Ещё не был принципиально решён вопрос, войдут ли в правительство социалисты, – а они могли потребовать много мест. Переговоры с ними ещё формально не велись, а приглашались пока персонально Керенский и Чхеидзе, они же оба не хотели соглашаться без Совета депутатов. Но счастливо упоённые глаза Керенского выдавали его: здесь, на диване, обсуждение состава правительства конечно были счастливейшие его минуты. Да иначе быть не могло, всегда Милюков был уверен в его политическом реализме. Никакая социалистическая игра не могла же сравняться с увесистым министерским портфелем. Каким именно? Для третьестепенного адвоката трудно было придумать что-либо, кроме министерства юстиции.
Но тогда окончательно оттеснялся кадетский кандидат Маклаков. Но это было и неплохо: Маклаков всегда был кадет какой-то не настоящий.
А куда совать Терещенку? Совершенный ребус.
Тут вбежали с сенсационным известием: в Думу явился Протопопов!
Сам?? Потрясающе! Побеждающе! Какое возмездие! Уже ничто не могло остаться на местах! – Керенский взбросился на половине фразы и унёсся вершить власть. Многие любопытные поспешили за ним. Зрелище было, конечно, пикантнейшее.

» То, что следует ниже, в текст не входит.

-- ==== Sys2Proof/Syntax.lean ====
section
/-!
DEFINITION. The commands that the block takes, one constructor for each row of spec/opcode_table.json, with their operands
as plain data.
-/
namespace Sys2Proof
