/-- hold-up bank as measured (R617, R618, R642) (19_power_and_thermal.md). -/
structure Bank where
  /-- R642 HOLDUP_C, uF. -/
  c : Nat := 0
  /-- R642 HOLDUP_ESR, mOhm. -/
  esr : Nat := 0
  /-- R642 E_USABLE, mJ. -/
  eUsable : Nat := 0
  /-- R642 HOLDUP_MARGIN. -/
  margin : Nat := 0
  /-- R642 HOLDUP_TS. -/
  ts : Nat := 0
  deriving DecidableEq, Repr, Inhabited

/-- one temperature input (R629): TS0 to TS19 at 0 to 19, THM0 to THM3 at 20 to 23 (19_power_and_thermal.md). -/
structure Sensor where
  /-- R629 last reading, 0.125 C (25 C). -/
  reading : Int := 200
  /-- R629 time (ns) of the last sample. -/
  sampledAt : Nat := 0
  /-- R633 time (ns) of the last result. -/
  lastAt : Nat := 0
  /-- R633 time (ns) since which readings are out of range. -/
  oorSince : Option Nat := none
  /-- R633 reading at the start of the unchanged run. -/
  stuckAt : Int := 200
  /-- R633 time (ns) of the start of the unchanged run. -/
  stuckSince : Nat := 0
  /-- R633 reference temperature at the start of the run. -/
  stuckRef : Int := 200
  /-- R633 declared broken in this power cycle. -/
  broken : Bool := false
  /-- R633 one-time programmable broken bit. -/
  brokenBit : Bool := false
  /-- R634 one-time programmable mask bit. -/
  maskBit : Bool := false
  /-- R636 samples in a row at 150 C or more. -/
  hot : Nat := 0
  /-- R632 samples of the last 1 s (time, reading). -/
  samples : List (Nat × Int) := []
  /-- R632 evaluations in a row at the warning rate or more. -/
  rising : Nat := 0
  /-- R632 evaluations in a row below half the warning rate since the last record. -/
  calm : Nat := 100
  /-- R632 record written, waiting for 10 s below half the rate. -/
  recorded : Bool := false
  deriving DecidableEq, Repr, Inhabited

/-- the power-loss sequence in progress or last run (R621) (19_power_and_thermal.md). -/
structure PlSeq where
  /-- R612. -/
  running : Bool := false
  /-- R621 time (ns) of the power-fail line. -/
  start : Nat := 0
  /-- R621 rows completed. -/
  steps : BitVec 8 := 0
  /-- R614 brown-out. -/
  brown : Bool := false
  /-- R621 duration us, VIN_BKUP mV, steps: written at the next start. -/
  latched : Option (Nat × Nat × BitVec 8) := none
  deriving DecidableEq, Repr, Inhabited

Однако Милюков не пошёл. Во-первых, его положение было слишком солидно, чтобы выйти досужим зрителем. Во-вторых, политический противник имеет значение лишь пока он занимает позиции. А лично, – лично Павел Николаевич так же никого не ненавидел, как никого и не любил.

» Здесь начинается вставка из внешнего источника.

/-- Mark units of a chunk unreadable (R84, R95, R111): a block is taken where the chunk is whole, with the reserve; with the
reserve exhausted too the whole chunk becomes LOST. Answers the units that are lost. -/
def State.markUnreadable (s : State) (nsid lcn m : Nat) : Nat × State :=
  let d := s.desc nsid lcn
  let us := maskUnits (s.unitStates d) m .unreadable
  if us.all (· == .unreadable) then (m, s.setUnits nsid lcn us 0 false)
  else if d.split then (m, s.setUnits nsid lcn us d.sub false)
  else match s.subGrant true with
    | some (ix, s) => (m, s.setUnits nsid lcn us ix true)
    | none => (2 ^ 32 - 1, s.setUnits nsid lcn (List.replicate 32 .unreadable) 0 false)

/-- A run of lost units as a Deferred Error log entry, with its event record 0x3002 (R100, R606). -/
def State.defEntry (s : State) (nsid lcn cause : Nat) (tier : Tier) (wsn : Nat) (r : Nat × Nat) : DefEntry × State :=
  let k := ((s.ns? nsid).getD {}).lbasPerUnit
  let slba := (lcn * 32 + r.1) * k
  let seq := s.evt.nextSeq
  ({ slba := BitVec.ofNat 64 slba, units := BitVec.ofNat 16 r.2, cause := BitVec.ofNat 4 cause, tier := BitVec.ofNat 2 tier.code
     evSeq := seq, ts := BitVec.ofNat 64 s.stamp, wsn := BitVec.ofNat 64 wsn },
   s.note 0x3002 0 0 [nsid - 1, slba, r.2, cause])

/-- The entries of every run of lost units, oldest first. -/
def State.defEntries (s : State) (nsid lcn cause : Nat) (tier : Tier) (wsn m : Nat) : List DefEntry × State :=
  (unitRuns m).foldl (fun acc r =>
    let (e, s) := acc.2.defEntry nsid lcn cause tier wsn r
    (acc.1 ++ [e], s)) ([], s)

/-- Steps 2 of R96 for lost units of the copy at `src`: mark them and form the UNREADABLE entry; the log entries wait for it
to be durable. Cause 0 is a host read, which enters no deferred-error state (R94). Answers the WSN of the entry. -/
def State.loseUnits (s : State) (nsid lcn m cause : Nat) (src : Loc) (from_ : Tier) (wsn : Nat) : Nat × State :=
  let (m, s) := s.markUnreadable nsid lcn m
  let (w, s) := s.jform nsid lcn (.unreadable (BitVec.ofNat 32 m) src cause)
  if cause = 0 then (w, s)
  else
    let (es, s) := s.defEntries nsid lcn cause from_ wsn m
    (w, s.modHost fun h => { h with defPend := h.defPend ++ [(w, nsid, es)] })

/-- Step 3 of R96 for one entry: append it, or count it as LOST. -/
def Deferred.add (d : Deferred) (e : DefEntry) : Deferred :=
  if d.entries.length < 126 then { d with entries := d.entries ++ [e] } else { d with lost := satInc d.lost }

/-- Steps 3 and 4 of R96: the entries are appended and the namespace enters the state; the change is journalled, and its
durability raises the event. -/
def State.enterDeferred (s : State) (nsid : Nat) (es : List DefEntry) : State :=
  let d := es.foldl Deferred.add (tgetD s.host.deferred nsid {})
  let d := if d.inState then d else { d with inState := true, reported := false }
  (s.modHost fun h => { h with deferred := tput h.deferred nsid d }).journal nsid 0 (.side (.deferred nsid d))

end Sys2Proof.Machine
end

____________________________
А происходило вот что. Протопопов, в дорогой шубе, пришёл в Таврический и вошёл внутрь, никем не узнанный. И может быть мог так и дальше идти, хоть и в думский Комитет, но растерялся в новой обстановке дворца, нервы его не выдержали. Он сам выбрал и обратился:
– Скажите, вы студент?
– Студент.
– Пожалуйста, проводите меня к членам Государственной Думы. Я – бывший министр внутренних дел Протопопов.

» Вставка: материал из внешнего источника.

/-- The extended capabilities. A recovery function has AER alone (R457). The header log of AER holds the header of a TLP, which no operand here carries:
reading it gives a free value. -/
def State.extDword (s : State) (o : Nat) : Nat × State :=
  let p := s.pcie
  let on := !p.recovery
  match o with
  | 0x104 => (p.aerUnc.toNat, s) | 0x108 => (p.aerMaskU.toNat, s) | 0x10C => (p.aerSev.toNat, s)
  | 0x110 => (p.aerCor.toNat, s) | 0x114 => (p.aerMaskC.toNat, s)
  | 0x11C => let (v, s) := s.fresh 32; (v.toNat, s)
  | 0x120 => let (v, s) := s.fresh 32; (v.toNat, s)
  | 0x124 => let (v, s) := s.fresh 32; (v.toNat, s)
  | 0x128 => let (v, s) := s.fresh 32; (v.toNat, s)
  | 0x14C => (if on then s.keyN 0x0803 0 4 else 0, s)
  | 0x150 => (if on then s.keyN 0x0803 4 4 else 0, s)
  | 0x18C => (if on then 2 + 4 + 8 else 0, s)
  | 0x190 => (if on then 4 * b2n p.tag14 + 8 * b2n p.l0pEn else 0, s)
  | 0x254 => (if on then (if s.clkreq then 0x1F else 0) + 2 ^ 8 * 10 + 2 ^ 16 * 1 + 2 ^ 19 * 4 else 0, s)
  | 0x258 => (if on then p.keep 0x258 0 + p.l1pm.toNat else 0, s)
  | 0x25C => (if on then p.keep 0x25C 0 else 0, s)
  | 0x26C => (if on then p.keep 0x26C 0 else 0, s)
  | _ =>
    match extCaps.find? fun e => e.1 == o with
    | some e => if on then (extHead e.2.1 e.2.2, s) else (if o = 0x100 then extHead 1 0 else 0, s)
    | none => if on && 0x270 ≤ o && o < 0x2A0 then (dvsec ((o - 0x270) / 4), s) else (0, s)

/-- A dword of the configuration space. -/
def State.cfgRead (s : State) (o : Nat) : Nat × State :=
  if o < 0x40 then (s.headerDword o, s) else if o < 0x100 then (s.capDword o, s) else s.extDword o

/-! Configuration space: what is written -/

/-- The bytes that the byte enables name. -/
def beMask (be : Nat) : Nat := (List.range 4).foldl (fun m i => if bitAt be i then m + 255 * 2 ^ (8 * i) else m) 0

/-- A writable value with the enabled bytes replaced. -/
def merge32 (be old v : Nat) : Nat := ((old &&& (0xFFFFFFFF - beMask be)) ||| (v &&& beMask be)) % 2 ^ 32

/-- Bytes of a size code that a control field may take. -/
def sizeOf_ (c limit : Nat) : Nat := min limit (128 * 2 ^ min c 5)

/-- Latency of the L1.2 threshold in µs, from its value and scale. -/
def l12Us (v scale : Nat) : Nat := ceilDiv (v * 32 ^ scale) 1000

/-- A write to the header: Bus Master Enable and Interrupt Disable act at once. -/
def State.headerWrite (s : State) (o be v : Nat) : State :=
  let p := s.pcie
  let hi (x : BitVec 64) (k : Nat) : BitVec 64 := setHalf x k (merge32 be (half x.toNat k) v)
  match o with
  | 0x04 =>
    let w := merge32 be p.command v
    let w1 := v &&& beMask be
    let clr := bits w1 24 1 + 2 * bits w1 28 4
    let s := s.modPcie fun p => { p with memEn := bitAt w 1, perrEn := bitAt w 6, serrEn := bitAt w 8, intxDis := bitAt w 10, errSts := p.errSts &&& ~~~(BitVec.ofNat 5 clr) }
    let s := if p.intxDis && !bitAt w 10 && p.intxSts && !p.msixEn && s.canMaster && !bitAt s.nvme.intms.toNat 0 then s.tlp .intx else s
    s.setBusMaster (bitAt w 2)
  | 0x0C => s.modPcie fun p => { p with cacheLine := BitVec.ofNat 8 (merge32 be p.cacheLine.toNat v) }
  | 0x10 => s.modPcie fun p => { p with bar0 := hi p.bar0 0 &&& ~~~0xFFFF#64 } | 0x14 => s.modPcie fun p => { p with bar0 := hi p.bar0 1 }
  | 0x18 => if p.recovery then s else s.modPcie fun p => { p with bar2 := hi p.bar2 0 &&& ~~~0x7FFFFFF#64 }
  | 0x1C => if p.recovery then s else s.modPcie fun p => { p with bar2 := hi p.bar2 1 }
  | 0x20 => if p.recovery then s else s.modPcie fun p => { p with bar4 := hi p.bar4 0 &&& ~~~0xFFFF#64 }
  | 0x24 => if p.recovery then s else s.modPcie fun p => { p with bar4 := hi p.bar4 1 }
  | 0x3C => s.modPcie fun p => { p with intLine := BitVec.ofNat 8 (merge32 be p.intLine.toNat v) }
  | _ => s

/-- Keep the writable bits of a register that no rule uses. -/
def State.keepBits (s : State) (o mask be dflt v : Nat) : State :=
  s.modPcie fun p => { p with stored := tput p.stored o (merge32 be (p.keep o dflt) v &&& mask) }

/-- A write to the capabilities below 0x100: power state, MSI-X control, Device and Link Control; bit 15 of Device Control is a Function Level Reset. -/
def State.capWrite (s : State) (o be v : Nat) : State :=
  let w := merge32 be (s.capDword o) v
  match o with
  | 0x44 => if bits w 0 2 = 0 then s.leaveD3 else if bits w 0 2 = 3 then s.enterD3 else s
  | 0x50 =>
    let was := s.pcie.msixMask
    let s := s.modPcie fun p => { p with msixEn := bitAt w 31, msixMask := bitAt w 30 }
    if was && !bitAt w 30 then s.unmask none else s
  | 0x78 =>
    let s := (s.keepBits 0x78 0x90F be 0x900 v).modPcie fun p => { p with roEn := bitAt w 4, mps := sizeOf_ (bits w 5 3) 512, mrrs := sizeOf_ (bits w 12 3) 4096 }
    if bitAt (v &&& beMask be) 15 then s.functionReset else s
  | 0x80 => (s.keepBits 0x80 (0xC8 + if s.clkreq then 0x100 else 0) be 0 v).modPcie fun p => { p with aspmL1 := bitAt w 1 }
  | 0x98 => (s.keepBits 0x98 0x200 be 0 v).modPcie fun p =>
      { p with cto := BitVec.ofNat 4 w, ctoDis := bitAt w 4, idoEn := bitAt w 8, ltrEn := bitAt w 10, tag10 := bitAt w 12 }
  | 0xA0 => s.keepBits 0xA0 0xF be (s.key2 0x0805) v
  | _ => s

/-- A write to the extended capabilities: the status registers of AER are cleared by ones. -/
def State.extWrite (s : State) (o be v : Nat) : State :=
  let w1 := BitVec.ofNat 32 (v &&& beMask be)
  let new (x : BitVec 32) : BitVec 32 := BitVec.ofNat 32 (merge32 be x.toNat v)
  match o with
  | 0x104 => s.modPcie fun p => { p with aerUnc := p.aerUnc &&& ~~~w1 } | 0x110 => s.modPcie fun p => { p with aerCor := p.aerCor &&& ~~~w1 }
  | 0x108 => s.modPcie fun p => { p with aerMaskU := new p.aerMaskU } | 0x10C => s.modPcie fun p => { p with aerSev := new p.aerSev }
  | 0x114 => s.modPcie fun p => { p with aerMaskC := new p.aerMaskC }
  | 0x190 => if s.pcie.recovery then s else s.modPcie fun p =>
      let w := merge32 be (4 * b2n p.tag14 + 8 * b2n p.l0pEn) v
      { p with tag14 := bitAt w 2, l0pEn := bitAt w 3 }
  | 0x258 => if s.pcie.recovery || !s.clkreq then s else
      let w := merge32 be (s.extDword 0x258).1 v
      (s.keepBits 0x258 0xE3FFFF00 be 0 v).modPcie fun p => { p with l1pm := BitVec.ofNat 4 w, l12Thr := l12Us (bits w 16 10) (bits w 29 3) }
  | 0x25C => if s.pcie.recovery then s else s.keepBits 0x25C 0xFB be 0 v
  | 0x26C => if s.pcie.recovery then s else s.keepBits 0x26C 0x1FFF1FFF be 0 v
  | _ => s

/-- A write of a dword of the configuration space with byte enables. -/
def State.cfgWrite (s : State) (o be v : Nat) : State :=
  if o < 0x40 then s.headerWrite o be v else if o < 0x100 then s.capWrite o be v else s.extWrite o be v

Первый раз он назвался бывшим. И тут же, неврастенически играя выразительными глазами, добавил, что желает общего блага и потому явился добровольно.
И настолько это получилось частным образом, и настолько его не узнавали, – да кто его знал? солдаты его не знали, и фамилии не слышали, – что студент спокойно потолкался с ним вместе до какой-то комнаты, где сидели-беседовали члены Думы.
Те – изумились (даже больше, чем возмутились). А Протопопов – мял меховую шапку в руке и с неврастеническим извинением улыбался, и пытался говорить приятные фразы.
Тут, среди думцев, не нашлось железного человека, который бы распорядился, но, разумеется, никто не пригласил его и сесть. Так он стоял и мялся у дверей.
Но кто-то мгновенно бросился с известием – и вот уже в распахе двери показался струнно-гневно-неумолимый Керенский. Он был вытянут, сколько допускали кости, строг, бледен и даже прекрасен.
И обернувшийся Протопопов, со всем раскаянием, заискиванием и надеждой, произнёс почти невозможное, никто ещё так не выражался:
– Ваше превосходительство! Отдаю себя в ваше распоряжение.
Да отроду не слышали! да не готовы были услышать такое его уши! Но и это же – умягчило его сердце. Хотя он так драматически звонко объявил, что слышали за дверью и все в густом коридоре:
– Бывший! министр! внутренних! дел! От имени! Исполнительного! Комитета! – (непонятно было, думского или советского) – объявляю! вас! арестованным!
На крик стали толпиться за дверью и даже внутрь. Никто этого облезлого барина не приметил, а он оказался самый главный враг, чо ль?
Арестованным? Протопопов, счастливо облегчаясь, будто этого только и ждал, и желал! – имел однако бестактность подшагнуть к Керенскому и пытался сказать ему что-то конфиденциально.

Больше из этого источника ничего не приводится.